Já os nus femininos da pintura brasileira acadêmica da segunda metade do século XIX foram feitos nos ateliês particulares em Paris.[6] Este aspecto é relevante nesta discussão porque obrigava o artista a imaginar um corpo brasileiro com um modelo francês, italiano ou de outro país; impondo-se ao artista a necessidade de lembrar e construir uma “ficção real do corpo nacional” a partir da memória. A representação do feminino tem uma função importante nas representações visuais da Nação; pois, para a “imagined community” (CARVALHO, 1990), a representação visual do feminino serve como uma segurança de identidade, pertença e elos comuns, formando uma comunidade imaginária e prometendo superar interesses divergentes.
Nesse contexto, funciona a pintura histórica do nu em Moema (1866) [Figura 8] de Victor Meirelles de Lima, que une o indianismo tanto ao romantismo sentimental quanto ao erotismo dentro de uma paisagem tropical. O cadáver monumental num idílio trágico concentra no próprio corpo feminino a busca de uma construção identitária (MIGLIACCIO, 2000, p. 42).

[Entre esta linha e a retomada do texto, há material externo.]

/-- R84: a reset makes the block idle, delivers no response and issues no transaction of its own, whether it comes between
operations or while any transaction of an operation is outstanding (that transaction was issued, and is abandoned). CFG takes
its reset values (R16): COMPAND_FN is the default (R11); the OPEN entries are the model's choice (log 5) and are not stated. -/
def Obligations.ResetEndsWhateverIsInFlight : Prop :=
  (∀ (s : State) (rest : List HostEvent), s.host = .reset :: rest →
    ∃ t, step s = .next t ∧ t.Idle ∧ t.cfg.compandFn = .srgb ∧ t.issued = s.issued ∧ t.delivered = s.delivered ∧
      t.host = rest) ∧
  (∀ (i : Instr) (s : State) (n : Nat), i.WellFormed → s.busy = false → configuredFor s.cfg i = true →
    n < (transactionsOf s.cfg.devAddr i).length → s.okUpTo n → s.linkEvent n = .host .reset →
    ∃ t, exec i s = .next t ∧ t.Idle ∧ t.cfg.compandFn = .srgb ∧
      t.issued = s.issued ++ (transactionsOf s.cfg.devAddr i).take (n + 1) ∧ t.delivered = s.delivered)

/-- R86: a request presented while BUSY = 1 has no meaning; the model refuses it (as R86 recommends; log 22), presented to a busy block or landing while
a transaction of an operation is outstanding. -/
def Obligations.RequestWhileBusyIsRefused : Prop :=
  (∀ (i : Instr) (s : State), s.busy = true → exec i s = .refused .requestWhileBusy) ∧
  (∀ (s : State) (w : Req24) (rest : List HostEvent), s.host = .request w :: rest → s.busy = true →
    step s = .refused .requestWhileBusy) ∧
  (∀ (i : Instr) (s : State) (n : Nat) (w : Req24), i.WellFormed → s.busy = false → configuredFor s.cfg i = true →
    n < (transactionsOf s.cfg.devAddr i).length → s.okUpTo n → s.linkEvent n = .host (.request w) →
    exec i s = .refused .requestWhileBusy)

/-- R88: CFG does not change between the acceptance of an operation and its response, when no host event lands among its
transactions. That a configuration which would change it is refused is the model's choice (log 22). -/
def Obligations.ConfigurationIsStaticDuringAnOperation : Prop :=
  (∀ (i : Instr) (s t : State), exec i s = .next t → s.quiet (transactionsOf s.cfg.devAddr i).length → t.cfg = s.cfg) ∧
  (∀ (s : State) (c : Cfg) (rest : List HostEvent), s.host = .configure c :: rest → s.busy = true →
    step s = .refused .configureWhileBusy) ∧
  (∀ (i : Instr) (s : State) (n : Nat) (c : Cfg), i.WellFormed → s.busy = false → configuredFor s.cfg i = true →
    n < (transactionsOf s.cfg.devAddr i).length → s.okUpTo n → s.linkEvent n = .host (.configure c) →
    exec i s = .refused .configureWhileBusy)
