-- ==== Sys2Proof/Tests/Slice0.lean ====
section
/-! SUPPORT. Tests of single steps against 95_test_vectors, the smoke test of WellFormed, decoded words written out from
30_encoding R35 and R36, and a witness for the hypotheses of every statement that has some. -/

namespace Sys2Proof.Machine.Tests

/-! ### Helpers -/

/-- The link answers these words, high byte first (20_memory R21). -/
def ans (ws : List Word) : List LinkEvent :=
  ws.map fun w => .answer (.ok (w.extractLsb' 8 8) (w.extractLsb' 0 8))

/-- The matrix T1, which is also the 3 x 3 identity (95_test_vectors, CFG_T). -/
def t1 : Mat3 NumQ := ⟨1, 0, 0, 0, 1, 0, 0, 0, 1⟩

/-- CFG_T of 95_test_vectors. -/
def cfgT : Cfg :=
  { devAddr := 0x44, m := Mat3.values t1, mrgb := Mat3.values t1, wx := some 1000, wy := some 500, wz := some 7,
    compandFn := .srgb, pow512 := some 0 }

/-- An idle block under CFG_T with these link events ahead. -/
def st (link : List LinkEvent) : State := { State.reset with cfg := cfgT, link := link }

/-- The same with a host event presented. -/
def presented (e : HostEvent) (link : List LinkEvent) : State := { st link with host := [e] }

/-- A block with an operation in flight. -/
def busy : State := { st [] with busy := true }

/-- A configuration in which the entries of M and MRGB hold no value. -/
def bare : State := { st [] with cfg := { cfgT with m := .fill none, mrgb := .fill none } }

/-- The responses a step adds to none, when it ends in a next state. -/
def responses : Host.Outcome State Fault Refusal → Option (List Response)
  | .next s => some s.delivered
  | .fault _ => none
  | .refused _ => none

/-- The transactions a step adds to none, when it ends in a next state. -/
def transactions : Host.Outcome State Fault Refusal → Option (List Transaction)
  | .next s => some s.issued
  | .fault _ => none
  | .refused _ => none

/-- The next state, when there is one. -/
def nextOf : Host.Outcome State Fault Refusal → Option State
  | .next s => some s
  | .fault _ => none
  | .refused _ => none

theorem eq_next {o : Host.Outcome State Fault Refusal} {s : State} (h : nextOf o = some s) : o = .next s := by
  cases o <;> simp_all [nextOf]

/-- The fault, when there is one. -/
def faultOf : Host.Outcome State Fault Refusal → Option Fault
  | .next _ => none
  | .fault f => some f
  | .refused _ => none

/-- The refusal, when there is one. -/
def refusalOf : Host.Outcome State Fault Refusal → Option Refusal
  | .next _ => none
  | .fault _ => none
  | .refused why => some why

/-- The link table of program P3 of 95_test_vectors: ADC = (1000, 2000, 3000, 4000). -/
def p3 : List Word := [0x0003, 0xE808, 0x4000, 0x7D9A, 0x000B, 0xB824, 0x000F, 0xA03B]

/-- The link table of 45_operations R64. -/
def r64 : List Word := [0x0000, 0x0100, 0xF000, 0x0101, 0x0FFF, 0xFF0C, 0xFFFF, 0xFFFC]

/-! ### WellFormed refuses each ill-formed term (30_encoding R37 (b)) -/

theorem test_wellFormed_rdCh_4 : ¬ (Instr.rdCh 4).WellFormed := by decide
theorem test_wellFormed_rdCh_3 : (Instr.rdCh 3).WellFormed := by decide
theorem test_wellFormed_rdThr_2 : ¬ (Instr.rdThr 2).WellFormed := by decide
theorem test_wellFormed_wrThr_2 : ¬ (Instr.wrThr 2 0x208 3).WellFormed := by decide
theorem test_wellFormed_wrThr_1 : (Instr.wrThr 1 0xFFF 15).WellFormed := by decide

/-! ### Decoding words written out from the encoding {OPSEL, SEL, DATA} (30_encoding R35, R36; 95_test_vectors P1 to P7) -/

theorem test_decode_rdCh : decode 0b0000_0011_0000_0000_0000_0000 = .ok (.rdCh 3) := by decide
theorem test_decode_rdAll : decode 0b0001_0000_0000_0000_0000_0000 = .ok .rdAll := by decide
theorem test_decode_rdAdc : decode 0b0010_0000_0000_0000_0000_0000 = .ok .rdAdc := by decide
theorem test_decode_rdXyz : decode 0b0011_0000_0000_0000_0000_0000 = .ok .rdXyz := by decide
theorem test_decode_rdXy : decode 0b0100_0000_0000_0000_0000_0000 = .ok .rdXy := by decide
theorem test_decode_rdLux : decode 0b0101_0000_0000_0000_0000_0000 = .ok .rdLux := by decide
theorem test_decode_rdRgb : decode 0b0110_0000_0000_0000_0000_0000 = .ok .rdRgb := by decide
theorem test_decode_rdThr : decode 0b0111_0001_0000_0000_0000_0000 = .ok (.rdThr 1) := by decide
theorem test_decode_wrThr : decode 0b1000_0001_0011_0010_0000_1000 = .ok (.wrThr 1 0x208 3) := by decide
theorem test_decode_reserved : decode 0b1001_0000_0000_0000_0000_0000 = .error .reservedOpsel := by decide
theorem test_decode_rdCh_4 : decode 0b0000_0100_0000_0000_0000_0000 = .error .illegalSel := by decide
theorem test_decode_rdAll_data : decode 0b0001_0000_0000_0000_0000_0001 = .error .nonzeroData := by decide
theorem test_decode_rdAll_sel : decode 0b0001_0001_0000_0000_0000_0000 = .error .illegalSel := by decide
theorem test_decodeTableWord : decodeTableWord 24 0x710000 = some (.rdThr 1) := by decide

História e mito caminham lado a lado, nomeiam a indígena mitificada como “bom selvagem”, com qual a jovem Nação quer fazer as pazes do seu passado (SCHWARCZ, 1998, p. 148), uma maquiagem da era colonial e novo símbolo do império brasileiro.
A índia embranquecida, deitada na beira do mar com seus cabelos cuidadosamente ajeitados e espalhados pelas ondas neste pôr-do-sol escurecendo e avermelhado, faz referência direta à atmosfera do poema La Chevelure de Charles Baudelaire na sua coletânea Fleur du mal (1857).
XXIII - La Chevelure
Ô
toison, moutonnant jusque sur l'encolure!
Ô boucles!
Ô parfum chargé de nonchaloir!
Extase! Pour peupler
ce soir l'alcôve obscure
Des souvenirs dormant dans cette
chevelure,
Je la veux agiter dans l'air comme un mouchoir!
La langoureuse
Asie et la brûlante Afrique,
Tout un monde lointain, absent,
presque défunt,
Vit dans tes profondeurs, forêt
aromatique!
Comme d'autres esprits voguent sur
la musique,
Le mien, ô mon amour! nage sur ton parfum.
[...]
Cheveux bleus,
pavillon de ténèbres tendues
Vous me rendez l'azur
du ciel immense et rond;
Sur les bords duvetés de vos
mèches tordues
Je m'enivre ardemment des senteurs
confondues
De l'huile de coco, du musc et du goudron.
Longtemps!
toujours! ma main dans ta crinière lourde
Sèmera le
rubis, la perle et le saphir,
Afin qu'à mon désir tu
ne sois jamais sourde!
N'es-tu pas l'oasis où je rêve,
et la gourde
Où je hume à longs traits le vin du
souvenir?
O clima sombrio, o silêncio da natureza, os sabores de outras florestas em outros continentes, as cores das pérolas e pedras preciosas (saphir e rubin), Meirelles traduz o poema para uma linguagem visual com matéria pictórica que consegue passar, além da carne dramaticamente iluminada, também a experiência dos outros sentidos (odor, peso) explorados nos versos de Baudelaire. A obra Moema ainda permite outra comparação com a pintura La femme au perroquet (1866) [Figura 13] do mesmo ano de Gustave Courbet. A posição do corpo, braço e, sobretudo, o cabelo criam uma forte relação de composição. Assim, temos dois vínculos interessantes que localizam a obra de Meirelles: de um lado, em contato com a reflexão da crítica da arte moderna, na figura de Baudelaire, do poeta que sonha com aquilo que ele vê, assim se diferenciando dos românticos e dos seus sucessores, os simbolistas; e, de outro lado, com o protagonista do realismo, Courbet, cuja pintura visava representar a materialidade do corpo figurado e que cria topos das fantasias masculinas nas artes eróticas em torno de corpos femininos (ZERNER, 2008, p. 120).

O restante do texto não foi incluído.